*WHAT THE EXERCISE ASKS*
Line by line, copy the material below exactly as given.

*DATA PROVIDED*
/-- Whether a job counts as pinned (R500, R505): so set, on a core of a pinned audio path (R351), with a page that has PIN = 1, or
with more on a core than its save area holds. A REEL job has no step-checkpoint banks (R796). -/
def State.jobPinned (s : State) (p : Nat) (j : Job) : Bool :=
  j.pinned || j.placed.any (fun x =>
    let pages := s.corePages p x.1 x.2
    let images := match s.logKey p x.1 x.2 with
      | some k => s.liveBytes k j.live
      | none => 0
    (match s.logKey p x.1 x.2 with | some k => s.audPinned k | none => false) ||
    pages.any (fun n => ptePin (s.pte p n)) ||
    decide (pages.length * 65536 + images +
      (if (s.cl (s.lead p)).ckpt && j.kind != 2#2 then ckptBytes j.live else 0) > j.save * 65536))

/-- A page moved between its core and the save area; the entry alone names its home (R504). -/
def State.shiftPage (s : State) (p k page home : Nat) : State :=
  let limit := if home % 4 = 0 then 64 else 512
  match firstFree (s.usedFrames p home) 1 limit (limit + 1) 0 with
  | none => s
  | some f => s.moveGroup k 64 p [(page, entryAt (s.pte p page) home f)]

/-- The live state of a job leaves one of its cores (rank i among them): live slots saved, AF_CORE pages moved to the save
area, Reels become OUT (R502 to R504). -/
def State.leaveCore (s : State) (p j i l q : Nat) (save : Bool) : State :=
  match s.logKey p l q with
  | none => s
  | some k =>
    let x := s.job p j
    let keep := (upTo 8).filter (fun n => x.live.getLsbD n && (s.slot k n).reel.isNone)
    let s := if save then
        s.updJob p j (fun y => { y with
          saved := keep.foldl (fun m n => m.put (8 * i + n) (s.slot k n)) (y.saved.filter (fun z => z.1 / 8 != i)) })
      else s
    let pages := if save then (s.corePages p l q).filter (fun n => !ptePin (s.pte p n)) else []
    let s := pages.foldl (fun s n => (s.updJob p j (fun y => { y with savedPages := y.savedPages ++ [(n, 4 * q + 32 * l)] })).shiftPage
      p k n (1 + 32 * l)) s
    let reels := (s.part p).reels.keys.filter (fun r => !(s.reel p r).slots.isEmpty && (s.reel p r).core == k)
    let s := reels.foldl (fun s r =>
      let st := rlRstate (s.reelRec p r)
      (s.unbindReel p r).setRstate p r (if st = 5 then 5 else 3)) s
    s.updCore k (fun c => { c with job := none, switching := none, chunkq := c.chunkq.map (fun h => { h with held := false }) })

/-- Whether a core of a REEL job stands at a switch point: no chunk runs on it and none waits for a swap-in. -/
def State.chunkIdle (s : State) (k : Nat) : Bool :=
  (s.core k).chunkq.all (fun c => !c.running && !c.held) && (s.core k).threads.all (fun t => t.2.st == .free)

/-- Whether a job still holds each core that it is placed on. -/
def State.holdsAll (s : State) (p j : Nat) : Bool :=
  (s.job p j).placed.all (fun y => match s.logKey p y.1 y.2 with
    | some k => (s.core k).job == some j
    | none => true)

/-- A victim leaves the cores on which it stands at a switch point; once it has left them all it is back in the admission
queue (R501, R502). A core whose switch-in has not ended is left when it has (R503). One that counts as pinned by then is a victim no
longer (R505). -/
def State.preempt (s : State) (p j : Nat) : State :=
  let x := s.job p j
  if !x.victim || x.placed.isEmpty then s
  else if s.jobPinned p x && s.holdsAll p j then s.updJob p j (fun y => { y with victim := false })
  else
    let l := x.placed.zip (upTo x.placed.length)
    if x.kind = 2#2 then
      let s := l.foldl (fun s y => match s.logKey p y.1.1 y.1.2 with
        | some k => if (s.core k).job = some j ∧ s.chunkIdle k ∧ (s.core k).switching.isNone then
            s.leaveCore p j y.2 y.1.1 y.1.2 true else s
        | none => s) s
      if x.placed.all (fun y => match s.logKey p y.1 y.2 with
          | some k => (s.core k).job != some j
          | none => true) then
        s.updJob p j (fun y => { y with held := y.placed, placed := [], victim := false })
      else s
    else if x.running.isSome || (s.jobCores p j).any (fun k => (s.core k).switching.isSome) then s
    else
      let s := l.foldl (fun s y => s.leaveCore p j y.2 y.1.1 y.1.2 true) s
      s.updJob p j (fun y => { y with held := y.placed, placed := [], victim := false })

/-- The running job that pre-emption takes next for a job of a priority: lower priority, not pinned; the lowest priority
first, then the latest admitted (R500). -/
def State.nextVictim (s : State) (p prio : Nat) : Option Nat :=
  (((s.part p).jobs.filter (fun x => !x.2.placed.isEmpty && !x.2.victim && decide (x.2.prio < prio) &&
      !s.jobPinned p x.2)).mergeSort (fun a b =>
    decide (a.2.prio < b.2.prio) || (decide (a.2.prio = b.2.prio) && decide (b.2.admNo ≤ a.2.admNo)))).head?.map (fun x => x.1)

*REPLY*
/-- Whether a job counts as pinned (R500, R505): so set, on a core of a pinned audio path (R351), with a page that has PIN = 1, or
with more on a core than its save area holds. A REEL job has no step-checkpoint banks (R796). -/
def State.jobPinned (s : State) (p : Nat) (j : Job) : Bool :=
  j.pinned || j.placed.any (fun x =>
    let pages := s.corePages p x.1 x.2
    let images := match s.logKey p x.1 x.2 with
      | some k => s.liveBytes k j.live
      | none => 0
    (match s.logKey p x.1 x.2 with | some k => s.audPinned k | none => false) ||
    pages.any (fun n => ptePin (s.pte p n)) ||
    decide (pages.length * 65536 + images +
      (if (s.cl (s.lead p)).ckpt && j.kind != 2#2 then ckptBytes j.live else 0) > j.save * 65536))

/-- A page moved between its core and the save area; the entry alone names its home (R504). -/
def State.shiftPage (s : State) (p k page home : Nat) : State :=
  let limit := if home % 4 = 0 then 64 else 512
  match firstFree (s.usedFrames p home) 1 limit (limit + 1) 0 with
  | none => s
  | some f => s.moveGroup k 64 p [(page, entryAt (s.pte p page) home f)]

/-- The live state of a job leaves one of its cores (rank i among them): live slots saved, AF_CORE pages moved to the save
area, Reels become OUT (R502 to R504). -/
def State.leaveCore (s : State) (p j i l q : Nat) (save : Bool) : State :=
  match s.logKey p l q with
  | none => s
  | some k =>
    let x := s.job p j
    let keep := (upTo 8).filter (fun n => x.live.getLsbD n && (s.slot k n).reel.isNone)
    let s := if save then
        s.updJob p j (fun y => { y with
          saved := keep.foldl (fun m n => m.put (8 * i + n) (s.slot k n)) (y.saved.filter (fun z => z.1 / 8 != i)) })
      else s
    let pages := if save then (s.corePages p l q).filter (fun n => !ptePin (s.pte p n)) else []
    let s := pages.foldl (fun s n => (s.updJob p j (fun y => { y with savedPages := y.savedPages ++ [(n, 4 * q + 32 * l)] })).shiftPage
      p k n (1 + 32 * l)) s
    let reels := (s.part p).reels.keys.filter (fun r => !(s.reel p r).slots.isEmpty && (s.reel p r).core == k)
    let s := reels.foldl (fun s r =>
      let st := rlRstate (s.reelRec p r)
      (s.unbindReel p r).setRstate p r (if st = 5 then 5 else 3)) s
    s.updCore k (fun c => { c with job := none, switching := none, chunkq := c.chunkq.map (fun h => { h with held := false }) })

/-- Whether a core of a REEL job stands at a switch point: no chunk runs on it and none waits for a swap-in. -/
def State.chunkIdle (s : State) (k : Nat) : Bool :=
  (s.core k).chunkq.all (fun c => !c.running && !c.held) && (s.core k).threads.all (fun t => t.2.st == .free)

/-- Whether a job still holds each core that it is placed on. -/
def State.holdsAll (s : State) (p j : Nat) : Bool :=
  (s.job p j).placed.all (fun y => match s.logKey p y.1 y.2 with
    | some k => (s.core k).job == some j
    | none => true)

/-- A victim leaves the cores on which it stands at a switch point; once it has left them all it is back in the admission
queue (R501, R502). A core whose switch-in has not ended is left when it has (R503). One that counts as pinned by then is a victim no
longer (R505). -/
def State.preempt (s : State) (p j : Nat) : State :=
  let x := s.job p j
  if !x.victim || x.placed.isEmpty then s
  else if s.jobPinned p x && s.holdsAll p j then s.updJob p j (fun y => { y with victim := false })
  else
    let l := x.placed.zip (upTo x.placed.length)
    if x.kind = 2#2 then
      let s := l.foldl (fun s y => match s.logKey p y.1.1 y.1.2 with
        | some k => if (s.core k).job = some j ∧ s.chunkIdle k ∧ (s.core k).switching.isNone then
            s.leaveCore p j y.2 y.1.1 y.1.2 true else s
        | none => s) s
      if x.placed.all (fun y => match s.logKey p y.1 y.2 with
          | some k => (s.core k).job != some j
          | none => true) then
        s.updJob p j (fun y => { y with held := y.placed, placed := [], victim := false })
      else s
    else if x.running.isSome || (s.jobCores p j).any (fun k => (s.core k).switching.isSome) then s
    else
      let s := l.foldl (fun s y => s.leaveCore p j y.2 y.1.1 y.1.2 true) s
      s.updJob p j (fun y => { y with held := y.placed, placed := [], victim := false })

/-- The running job that pre-emption takes next for a job of a priority: lower priority, not pinned; the lowest priority
first, then the latest admitted (R500). -/
def State.nextVictim (s : State) (p prio : Nat) : Option Nat :=
  (((s.part p).jobs.filter (fun x => !x.2.placed.isEmpty && !x.2.victim && decide (x.2.prio < prio) &&
      !s.jobPinned p x.2)).mergeSort (fun a b =>
    decide (a.2.prio < b.2.prio) || (decide (a.2.prio = b.2.prio) && decide (b.2.admNo ≤ a.2.admNo)))).head?.map (fun x => x.1)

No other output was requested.